Additives may be added in addition to the main component. It may contain residual chlorine used as tap water, and it is also desirable to add colorants, penetrants, pH adjusters, preservatives such as phenoxyethanol, anti-drying agents such as glycerin, and the like. Furthermore, since water is used as a component in inks used in ink-jet printers and inks used in water-based pens, this may be used for "liquid application."

Not limited to the specific ones listed here, even hypochlorous acid water, ethanol aqueous solution diluted for disinfection, etc. in a broad sense will work, but even if it is only for the purpose of functioning as crimp binding. Tap water, which is easy to obtain and manage, should be used. As the liquid, using a liquid containing water as a main component as exemplified above can improve the binding strength of the sheet bundle Pb more than using a liquid containing no water as a main component.

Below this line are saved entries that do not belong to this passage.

/-- An END met in RUNNING is answered ACK. With exchanged below the count and the short flag clear it sets the
short flag and, on an OUTBOUND descriptor, empties the staging queue and abandons the read in flight; otherwise
it changes nothing else. A block with nothing left to move completes on the same event (R65, R66, R67, R69). -/
def Obligations.EndMetInRunning : Prop :=
  ∀ (s : State) (n : ChannelNo) (d : Transfer), NothingDue s → AccountInv s → FreeSlot s n →
    (s.channel n).state = .running → (s.channel n).contents = some (.transfer d) →
    (d.count ≤ (s.channel n).exchanged ∨ (s.channel n).short = true →
      exec (.endBlock n) s =
        .next (finishEvent (s.putSlot n (answeredSlot (s.slot n) .endBlock .ack)))) ∧
    ((s.channel n).exchanged < d.count → (s.channel n).short = false → d.direction = .inbound →
      ∀ ended, ended = (s.putChannel n { s.channel n with short := true }).putSlot n
        (answeredSlot (s.slot n) .endBlock .ack) →
      ((s.channel n).staging ≠ [] ∨ s.channelInFlight n = true →
        exec (.endBlock n) s = .next (finishEvent ended)) ∧
      ((s.channel n).staging = [] → s.channelInFlight n = false →
        exec (.endBlock n) s = exec (.blockComplete n) ended)) ∧
    ((s.channel n).exchanged < d.count → (s.channel n).short = false → d.direction = .outbound →
      ∀ ended, ended =
        { (s.putChannel n { s.channel n with short := true, staging := [] }).putSlot n
            (answeredSlot (s.slot n) .endBlock .ack) with
          port := abandonedPort n s.port } →
      (s.channelInFlight n = true → exec (.endBlock n) s = .next (finishEvent ended)) ∧
      (s.channelInFlight n = false → exec (.endBlock n) s = exec (.blockComplete n) ended))

/-- A FAIL in FETCHING, RUNNING, SETTLING, HOLDING, HALTING or HALTED is answered ACK and faults the channel with
PERIPH-FAIL on the event of its arrival. A request that stood before it is withdrawn without an answer
(R51, R68). -/
def Obligations.FailFaults : Prop :=
  ∀ (s : State) (n : ChannelNo), NothingDue s → (s.slot n).answerValid = false →
    ((s.channel n).state = .fetching ∨ (s.channel n).state = .running ∨
      (∃ step, (s.channel n).state = .settling step) ∨ (s.channel n).state = .holding ∨
      (s.channel n).state = .halting ∨ (s.channel n).state = .halted) →
    exec (.fail n) s = .next (finishEvent ((enterFaulted n .periphFail s).putSlot n
      (answeredSlot (s.slot n) .fail .ack)))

As shown in FIGS. 3 and 4, the liquid applying means 31 includes a lower pressing plate 33 as a mounting table for the paper P or the paper bundle Pb, an upper pressing plate 34, a liquid applying portion moving mechanism 35, and a liquid applying mechanism. 36. Components of the liquid applying means 31 (the lower pressing plate 33, the upper pressing plate 34, the liquid applying portion moving mechanism 35, and the liquid applying mechanism 36) are held by the liquid applying frame 31a and the base member .

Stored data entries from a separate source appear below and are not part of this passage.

-- ==== Sys2Proof/Laws/Checks.lean ====
section
/-! SUPPORT. Checks that decide the hypotheses of the claims on a given state, each proved to give the claim's
own predicate. -/

namespace Sys2Proof.Machine

variable (s : State)

/-- Nothing is due at channel `n`. -/
def channelQuiet (n : ChannelNo) : Bool :=
  (resumedStep s n).isNone && !leaveHaltingDue s n && !leaveAbortingDue s n &&
    (completedBlock s n).isNone && !requestDue (s.channel n)

/-- The check of `NothingDue`. -/
def quietCheck : Bool :=
  channelNumbers.all (channelQuiet s) && (drainedLoad s).isNone && (releasedWriteEntry s).isNone &&
    !logStopDue s && (ringRecordDue s).isNone && (overflowRecordDue s).isNone &&
    (!canGrant s ||
      (mapRequest s).isNone && (logRequest s).isNone && (eligibleChannels s).isEmpty)

theorem nothingDue_of_check (h : quietCheck s = true) : NothingDue s := by
  simp only [quietCheck, Bool.and_eq_true, List.all_eq_true, Bool.not_eq_true', Option.isNone_iff_eq_none,
    Bool.or_eq_true, List.isEmpty_iff] at h
  obtain ⟨⟨⟨⟨⟨⟨channels, drain⟩, rewrite⟩, stop⟩, ring⟩, overflow⟩, grant⟩ := h
  have quiet : ∀ n, resumedStep s n = none ∧ leaveHaltingDue s n = false ∧
      leaveAbortingDue s n = false ∧ completedBlock s n = none ∧ requestDue (s.channel n) = false := by
    intro n
    have := channels n (mem_channelNumbers n)
    simpa only [channelQuiet, Bool.and_eq_true, Bool.not_eq_true', Option.isNone_iff_eq_none,
      and_assoc] using this
  exact {
    settling := fun n => (quiet n).1
    halting := fun n => (quiet n).2.1
    aborting := fun n => (quiet n).2.2.1
    block := fun n => (quiet n).2.2.2.1
    request := fun n => (quiet n).2.2.2.2
    drain := drain
    rewrite := rewrite
    logStop := stop
    ring := ring
    overflow := overflow
    grant := fun can => by
      rcases grant with no | ⟨⟨map, log⟩, chans⟩
      · rw [can] at no; cases no
      · exact ⟨map, log, chans⟩ }

/-- The words of the block of a channel are in account. -/
def wordsCheck (c : Channel) (d : Transfer) (inFlight : Nat) : Bool :=
  match d.direction with
  | .inbound =>
    c.exchanged.toNat == c.memoryCount.toNat + c.staging.length && decide (c.exchanged ≤ d.count) &&
      decide (c.staging.length ≤ 4)
  | .outbound =>
    decide (c.exchanged.toNat + c.staging.length ≤ c.memoryCount.toNat) &&
      decide (c.memoryCount.toNat + inFlight ≤ d.count.toNat) &&
      decide (c.staging.length + (if c.short then 0 else inFlight) ≤ 4) &&
      (!c.short || c.staging.isEmpty)

/-- The account of channel `n`. -/
def channelAccount (n : ChannelNo) : Bool :=
  contentsFit (s.channel n) &&
    ((s.channel n).staging.isEmpty ||
      inBlock (s.channel n).state && (s.channel n).contents.isSome) &&
    (match (s.channel n).contents with
      | some (.transfer d) =>
        !inBlock (s.channel n).state ||
          wordsCheck (s.channel n) d (if s.channelInFlight n then 1 else 0)
      | _ => true) &&
    match s.port.inFlight with
    | none => true
    | some t => t.purpose.requester != some n || transactionFits (s.channel n) t

/-- The check of `AccountInv`. -/
def accountCheck : Bool := channelNumbers.all (channelAccount s)

theorem blockAccount_of_check (n : ChannelNo) (d : Transfer)
    (h : wordsCheck (s.channel n) d (if s.channelInFlight n then 1 else 0) = true) :
    blockAccount s n d := by
  unfold wordsCheck at h
  unfold blockAccount
  cases hd : d.direction with
  | inbound =>
    simp only [hd, Bool.and_eq_true, beq_iff_eq, decide_eq_true_eq] at h ⊢
    exact ⟨h.1.1, h.1.2, h.2⟩
  | outbound =>
    simp only [hd, Bool.and_eq_true, decide_eq_true_eq, Bool.or_eq_true, Bool.not_eq_true',
      List.isEmpty_iff] at h ⊢
    refine ⟨h.1.1.1, h.1.1.2, h.1.2, fun e => ?_⟩
    rcases h.2 with no | empty
    · rw [e] at no; cases no
    · exact empty

theorem accountInv_of_check (h : accountCheck s = true) : AccountInv s := by
  simp only [accountCheck, List.all_eq_true] at h
  have parts : ∀ n, contentsFit (s.channel n) = true ∧
      ((s.channel n).staging.isEmpty = true ∨
        inBlock (s.channel n).state = true ∧ (s.channel n).contents.isSome = true) ∧
      (∀ d, (s.channel n).contents = some (.transfer d) → inBlock (s.channel n).state = true →
        wordsCheck (s.channel n) d (if s.channelInFlight n then 1 else 0) = true) ∧
      (∀ t, s.port.inFlight = some t → t.purpose.requester = some n →
        transactionFits (s.channel n) t = true) := by
    intro n
    have := h n (mem_channelNumbers n)
    simp only [channelAccount, Bool.and_eq_true, Bool.or_eq_true] at this
    obtain ⟨⟨⟨fit, staged⟩, account⟩, flight⟩ := this
    refine ⟨fit, staged, fun d hd hb => ?_, fun t ht hr => ?_⟩
    · rw [hd] at account
      simpa [hb] using account
    · rw [ht] at flight
      simpa [hr] using flight
  exact {
    contents := fun n => (parts n).1
    staged := fun n ne => by
      rcases (parts n).2.1 with e | b
      · exact absurd (List.isEmpty_iff.mp e) ne
      · exact b
    account := fun n d hb hd => blockAccount_of_check s n d ((parts n).2.2.1 d hd hb)
    fits := fun n t ht hr => (parts n).2.2.2 t ht hr }

end Sys2Proof.Machine
end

The lower pressing plate 33 and the upper pressing plate 34 are arranged downstream of the inner tray 22 in the conveying direction. The lower pressing plate 33 supports the sheet P or the sheet bundle Pb placed on the internal tray 22 from below. The lower pressing plate 33 is provided on the lower pressing plate holder 331 . The upper pressing plate 34 is configured to move (up and down) in the thickness direction of the paper P above the paper P or the paper bundle Pbb placed on the internal tray 22 . That is, the lower pressing plate 33 and the upper pressing plate 34 sandwich the paper P or the paper bundle Pb placed on the internal tray 22 in the thickness direction of the paper P or the paper bundle Pb (hereinafter simply referred to as the “thickness direction”). ) are placed facing each other. Further, the upper pressing plate 34 is formed with a through hole 34 a penetrating in the thickness direction at a position facing the tip of the liquid applying member 44 attached to the base plate 40 .

A retained liquid amount sensor 60 for detecting the retained liquid amount of the liquid applying member 44 is provided at the tip portion of the liquid applying member 44 . A retained liquid amount sensor 60 as a retained liquid amount detection unit is provided near a portion where the liquid applying member 44 contacts the sheet P or the sheet bundle Pb placed on the lower pressing plate 33 . For example, as shown in FIG. 4, the retained liquid amount sensor 60 is composed of a pair of counter electrodes (a first electrode 61 and a second electrode 62), and conducts to the liquid applying member 44 to acquire changes in electrical signals. It is possible. Note that the electrode is not limited to the counter electrode as long as it is electrically connected to the liquid applying member 44 and can acquire an electric signal that varies depending on the amount of retained liquid.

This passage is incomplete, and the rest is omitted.